I'm struggling this week with Extreme anxiety and Depression. I recently quit my job thinking I had another line up but that fell through. I feel like I will never have a good job and I will never be able to afford the things I need (like for a family) .......Every morning this week I feel there is no reason to get out of bed and sleep/toss/turn until I'm feeling ill from over sleeping and still fall asleep on the couch later in the afternoon. I seem to suffer from night terrors too...these seem to come and go -lately I've had them almost every night. I'll wake and scream and flail and pant for a few minutes then fall back asleep- I only know about this because my husband tells me. I can't make simple decisions like what to eat for lunch. That simple question turned into a huge fight today!

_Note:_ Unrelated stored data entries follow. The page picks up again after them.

/-- The final WRITE_ACK, which ends the transaction (R48). -/
def finalAck (x : Txn) : Script :=
  .seq (dropTxn x.inst x.tag) (lotSend x.inst (x.hdr 4 ((x.seg + 255) % 256) x.data.length true) [])

/-- Whether an instance carries LOT: the port that CAN_LOT_PORT names, an open association, the partition's mailbox. -/
def State.carries (s : State) (t : Inst) : Bool :=
  s.serves && match t with
    | .can p => s.a R.canLotPort = (p.val : Int) + 1 && s.canRuns p && s.onBus
    | .udp a => (s.island iNW = 2 || s.island iNW = 3) && s.d.assocs.any fun x => x.num = a
    | .mailbox => true

/-- Whether a request may open a transaction: its tag is free, and the instance holds fewer than four (R50). -/
def opening (t : Inst) (h : LotHdr) (go : Script) : Script :=
  .dyn fun s =>
    if (s.txn t h.tag).isSome then lotAbortTo t h 3 h.tag
    else if 4 ≤ (s.d.txns.filter fun x => x.inst = t).length then lotAbortTo t h 4 0
    else go

/-- A value read is sent: at once where it fits, else segment by segment (R48). -/
def sendValue (t : Inst) (h : LotHdr) (data : List Byte) : Script :=
  .dyn fun s =>
    let cap := lotCap t
    let fits := data.length ≤ cap
    .seq (lotSend t ⟨2, fits, !fits, false, h.tag, h.index, h.sub, 0, data.length⟩ (data.take cap))
      (if fits then .skip
       else keepTxn ⟨t, h.tag, false, h.index, h.sub, data, 0, cap, 0, s.now, s.now, .segment⟩)

/-- LOT_READ_REQ (R43, R44, R48). -/
def lotRead (t : Inst) (h : LotHdr) : Script :=
  opening t h <| .dyn fun s =>
    let serve := fun (k : Key) (mir : Bool) =>
      match s.readRefusal k with
      | some w => lotAbortTo t h w.1 w.2.1
      | none =>
        let (data, sat) := s.readBytes k h.shadow mir
        .seq (if sat then .seq (bump R.mirrorSatCount) (put R.mirrorLastSat h.index) else .skip) (sendValue t h data)
    match s.target h.index h.sub with
    | .none w => lotAbortTo t h w.1 w.2.1
    | .device sub => sendValue t h (if sub = 0 then valueBytes .u8 1 else valueBytes .u16 0x0D70)
    | .part o =>
      if o.readable then
        .seq (keepTxn ⟨t, h.tag, false, h.index, h.sub, [], 0, 0, 0, s.now, s.now, .verdict⟩)
          (send (.toPartition h.index h.sub false []))
      else lotAbortTo t h 0x20 2
    | .native k => serve k false
    | .mirror k => serve k true

/-- Why a write cannot go on to a target, and the length its value has (R42, R60, R61). -/
def State.writeLen (s : State) (src : Src) (g : Target) : Why ⊕ Nat :=
  match g with
  | .none w => .inl w
  | .device _ => .inl (0x20, 1, 0)
  | .part o =>
    if !s.drives then .inl (0x20, 3, 0)
    else if !o.writable then .inl (0x20, 1, 0)
    else if !s.mayWrite src (o.index * 256 + o.sub) then .inl (0x20, 3, 0)
    else .inr o.len
  | .native k =>
    match s.keyRefusal src k with
    | some w => .inl w
    | none => .inr (tyOf k).bytes
  | .mirror k =>
    match s.keyRefusal src k with
    | some w => .inl w
    | none =>
      if 0x3800 ≤ k / 256 && k / 256 < 0x3818 || quantityOf k = .mWh then .inl (0x20, 1, 0)
      else .inr ((quantityOf k).ty (tyOf k)).bytes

I have no purpose in life I'm just wasting space and soon they will all realize this and want nothing to do with me...I'm going home to see my family next week and I know my mom will comment on my thinning hair-- my lack of work-- my low status job--- my general failure--- don't get me wrong I love my mom and spending time with her I just know I will have to endure these comments-- my dad will comment on her drinking and how grandmas being annoying or sick or how he got into another fight with a family member.... My brother will smile and shake his head - he doesn't get me at all he just tries to except me but sometimes that falls into disapproving... I'll freak out (

I'm already having trouble breathing and am shaking writing this) about seeing everyone including my one friend still in the area then over analyze it all later just to see how stupid I've been Grrr my brain will not stop the more I type the more worries and obsessions come up. Sorry this is a rambling mess but My mind tends to do that and I was really just hoping there's someone who can relate.